Demonstrators at the Oct. 8, 2019 flood groundbreaking in Cedar Rapids draw attention to climate change’s impact on increased flooding. — Izabela Zaluska/Little Village

Linn County released its first greenhouse gas emissions inventory on Tuesday.

The report was prepared by the Linn County Office of Sustainability and is the “first step” in documenting emission levels and sources of emissions, the county said in a news release.

The inventory compiled data from the year 2010, and includes estimates of greenhouse gas emissions for that year.

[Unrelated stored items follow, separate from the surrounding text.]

-- ==== Sys2Proof/Machine/Flash.lean ====
section
/-! DEFINITION. The flash array on Muslin: granules, sectors, error correction, energy admission, and the operations
that wait (R305 to R311, R375). -/

namespace Sys2Proof.Machine

open Reg

def State.setFlash (s : State) (x : Flash) : State := { s with flash := x }

/-! ## The array -/

/-- A byte of the array by its flash offset, and `n` bytes from it. -/
def flByte (off : Nat) (s : State) : Byte := s.rb (flashBase + off)
def flBytes (off n : Nat) (s : State) : List Byte := s.bytes (flashBase + off) n
def flWord (off : Nat) (s : State) : Nat := (s.rw (flashBase + off)).toNat

/-- The granule that holds an offset. -/
def granuleOf (off : Nat) : Nat := off / 8
/-- Bit errors of a granule: 0, 1 (single) or 2 (double). -/
def granuleError (g : Nat) (s : State) : Nat := tget (fun _ => 0) s.flash.errors g
/-- The granule does not read as erased: it was programmed, or a bit error has appeared in it (R308). -/
def isProgrammed (g : Nat) (s : State) : Bool := tget (fun _ => false) s.flash.programmed g || granuleError g s != 0
/-- The granules that do not read as erased, each once. -/
def usedGranules (s : State) : List Nat :=
  s.flash.programmed.map (·.1) ++ (s.flash.errors.map (·.1)).filter fun g => !tget (fun _ => false) s.flash.programmed g
/-- The granules that `n` bytes from `off` touch. -/
def granules (off n : Nat) : List Nat := (List.range ((off + n + 7) / 8 - off / 8)).map (· + off / 8)

/-- No granule of the range holds a double-bit error. -/
def readable (off n : Nat) (s : State) : Bool := (granules off n).all fun g => granuleError g s != 2
/-- Every granule of the range is erased. -/
def erasedRange (off n : Nat) (s : State) : Bool := (granules off n).all fun g => !isProgrammed g s

def sectorSize : Nat := 4096
/-- Every granule of sector `k` (of the whole array) reads as erased. -/
def sectorErased (k : Nat) (s : State) : Bool := !(usedGranules s).any fun g => g / 512 == k

/-- Errors met by a read of some granules: a single-bit error is corrected and counted, a double-bit error counted; class
12 is told (R308, R392). -/
def eccReport (gs : List Nat) (s : State) : State :=
  forAll gs (fun g s =>
    match granuleError g s with
    | 0 => s
    | 1 =>
      let s := ((s.bump pNVM NVM_ECCCNT_SEC).put pNVM NVM_ERRADDR_ADDR (8 * g)).put pNVM NVM_ERRADDR_DED 0
      muslinFault pNVM 12 true (word (8 * g)) (raise pNVM NVM_IRQ_RAW_SEC s)
    | _ =>
      let s := ((s.bump pNVM NVM_ECCCNT_DED).put pNVM NVM_ERRADDR_ADDR (8 * g)).put pNVM NVM_ERRADDR_DED 1
      muslinFault pNVM 12 false (word (8 * g)) (raise pNVM NVM_IRQ_RAW_DED s)) s

/-- The errors met by a block that reads the `n` bytes from an offset. -/
def eccIn (off n : Nat) (s : State) : State :=
  eccReport ((s.flash.errors.map (·.1)).filter fun g => off ≤ 8 * g && 8 * g < off + n) s

/-- A sector erased: every byte 0xFF, no granule programmed, no error left. -/
def eraseSector (k : Nat) (s : State) : State :=
  let s := s.clearMem (flashBase + sectorSize * k) (flashBase + sectorSize * (k + 1))
  let mine := fun g => g / 512 == k
  s.setFlash { s.flash with
    programmed := tclear mine s.flash.programmed, errors := tclear mine s.flash.errors
    made := s.flash.made.filter fun i => 0x190 + i / 4 != k }

/-- Bytes programmed from an offset, granule by granule. -/
def programBytes (off : Nat) (bs : List Byte) (s : State) : State :=
  let s := s.wbytes (flashBase + off) bs
  s.setFlash { s.flash with
    programmed := (granules off bs.length).foldl (fun t g => tset (fun _ => false) t g true) s.flash.programmed }

def runStep (st : FlashStep) (s : State) : State :=
  match st with
  | .erase k => eraseSector k s
  | .program off bs => programBytes off bs s

/-- Energy of a step in units of 0.01 mJ (R309). -/
def stepEnergy : FlashStep → Nat
  | .erase _ => 240
  | .program _ bs => 2 * ((bs.length + 7) / 8)

/-! ## Admission (R375) -/

/-- E_HOLD as 2,000,000 times its value in mJ: CEFF in mF and the voltage in mV as the PMU shows them. -/
def eHold (s : State) : Nat := s.g pPMU PMU_CEFF_VALUE * (s.g pPMU PMU_EHOLD_VHOLD ^ 2 - 2800 ^ 2)

/-- The plan is running. -/
def planRuns (s : State) : Bool := s.bit pPMU PMU_STAT_PLAN
/-- Muslin runs: from the end of a power-fail plan to the next supply-good only Charon does (R376), and while the module
is held in reset (R421). -/
def muslinRuns (s : State) : Bool := (!s.power.failed || planRuns s) && !s.power.held

/-- Writes that the power-fail plan lists (R376): the final save, the retain area, NC0's increments, event records, and the
base that a repair owes (R325). -/
def planWrite (o : FlashOp) : Bool :=
  match o.user, o.work with
  | .save .final _, _ | .retain, _ | .event, _ | .counter false, .count 0 | .repair _ _, .base _ _ => true
  | _, _ => false

/-- The operation is a plan operation now; so is the retain area of a commanded OFF, which runs the plan's steps (R382). -/
def isPlanOp (o : FlashOp) (s : State) : Bool :=
  (planRuns s && planWrite o) || (s.power.area.isSome && o.user == .retain)

/-- An operation of `e` units may be admitted. -/
def admitted (o : FlashOp) (e : Nat) (s : State) : Bool :=
  if isPlanOp o s then 20000 * (300000 + s.power.pend + e) ≤ eHold s
  else !s.power.failed && 20000 * (700000 + s.power.pend + e) ≤ eHold s

/-- E_PEND changed. -/
def setPend (n : Nat) (s : State) : State :=
  { s with power := { s.power with pend := n } }.put pPMU PMU_PEND_VALUE (n / 100)

/-! ## Waiting operations (R311) -/

def precPlan : Nat := 0
def precCounter : Nat := 1
def precEvent : Nat := 2
def precMeter : Nat := 3
def precLayer : Nat := 4
def precRaw : Nat := 5
def precRepair : Nat := 6

/-- An operation waits behind those of its precedence and of better ones. -/
def opInsert (o : FlashOp) : List FlashOp → List FlashOp
  | [] => [o]
  | x :: xs => if o.prec < x.prec then o :: x :: xs else x :: opInsert o xs

def askFlash (prec : Nat) (w : FlashWork) (u : FlashUser) (s : State) : State :=
  s.setFlash { s.flash with waiting := opInsert ⟨prec, w, u⟩ s.flash.waiting }

def isVaultUser : FlashUser → Bool
  | .useLog _ | .keyCommit | .expiry _ => true
  | _ => false

/-- WAITENERGY is 1 while a refused operation waits; KEY shows those of the vault. -/
def syncWaits (s : State) : State :=
  let l := s.flash.refused.filter fun o => s.flash.waiting.contains o
  let s := s.setFlash { s.flash with refused := l }
  (s.putBit pNVM NVM_STAT_WAITENERGY (l != [])).putBit pKEY KEY_STAT_WAITENERGY (l.any fun o => isVaultUser o.user)

/-- The operations of some users leave the queue. -/
def dropOps (p : FlashUser → Bool) (s : State) : State :=
  syncWaits (s.setFlash { s.flash with waiting := s.flash.waiting.filter fun o => !p o.user })

/-- An operation of a user waits or runs. -/
def opFor (p : FlashUser → Bool) (s : State) : Bool :=
  (s.flash.waiting.any fun o => p o.user) || s.flash.running.any fun r => p r.op.user

end Sys2Proof.Machine
end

This information will serve as a baseline for Linn County’s climate action plan, so the effectiveness of efforts to reduce greenhouse gas emissions can be measured.

The Linn County Board of Supervisors passed a climate resolution in 2019 declaring a climate crisis in the county and establishing seven targets for climate action.

The board adopted an additional climate resolution earlier this year that called for the prioritization of voices from vulnerable communities, which the resolution said included “residents of color; low-income, disabled, and elderly residents; rural residents, and immigrant and refugee residents.”

The greenhouse gas emissions inventory will be used to keep track of reduction in emissions, in order to make sure the county is on pace to meet the seven objectives outlined in the 2019 resolution, the county’s sustainability program manager Tamara Marcus told Little Village earlier this year. Marcus was also one of the three authors of the inventory.

• Decrease countywide CO2 emissions by 45 percent from the first recorded year’s levels by 2030 and achieve net zero CO2 emissions by 2050

• Decrease countywide methane and black carbon emissions by 35 percent from the first recorded year’s levels by 2050

• Increase renewables to account for 100 percent of electricity generation in Linn County by 2050

• Decrease coal-generated electricity in Linn County to 0 percent by 2050

• Decrease industry CO2 emissions in Linn County by 90 percent from the first recorded year’s levels by 2050

• Increase the Linn County transport sector’s share of low-emission final energy to 65 percent by 2050

• Commit to carbon dioxide removal efforts that allow the county to achieve net zero CO2 emissions in 2050

The largest contributor to greenhouse gas emissions in 2010 was natural gas consumption with about a third of all emissions. Information from natural gas consumption was obtained from MidAmerican Energy and the EPA Facility Level Information on Greenhouse Gases tool.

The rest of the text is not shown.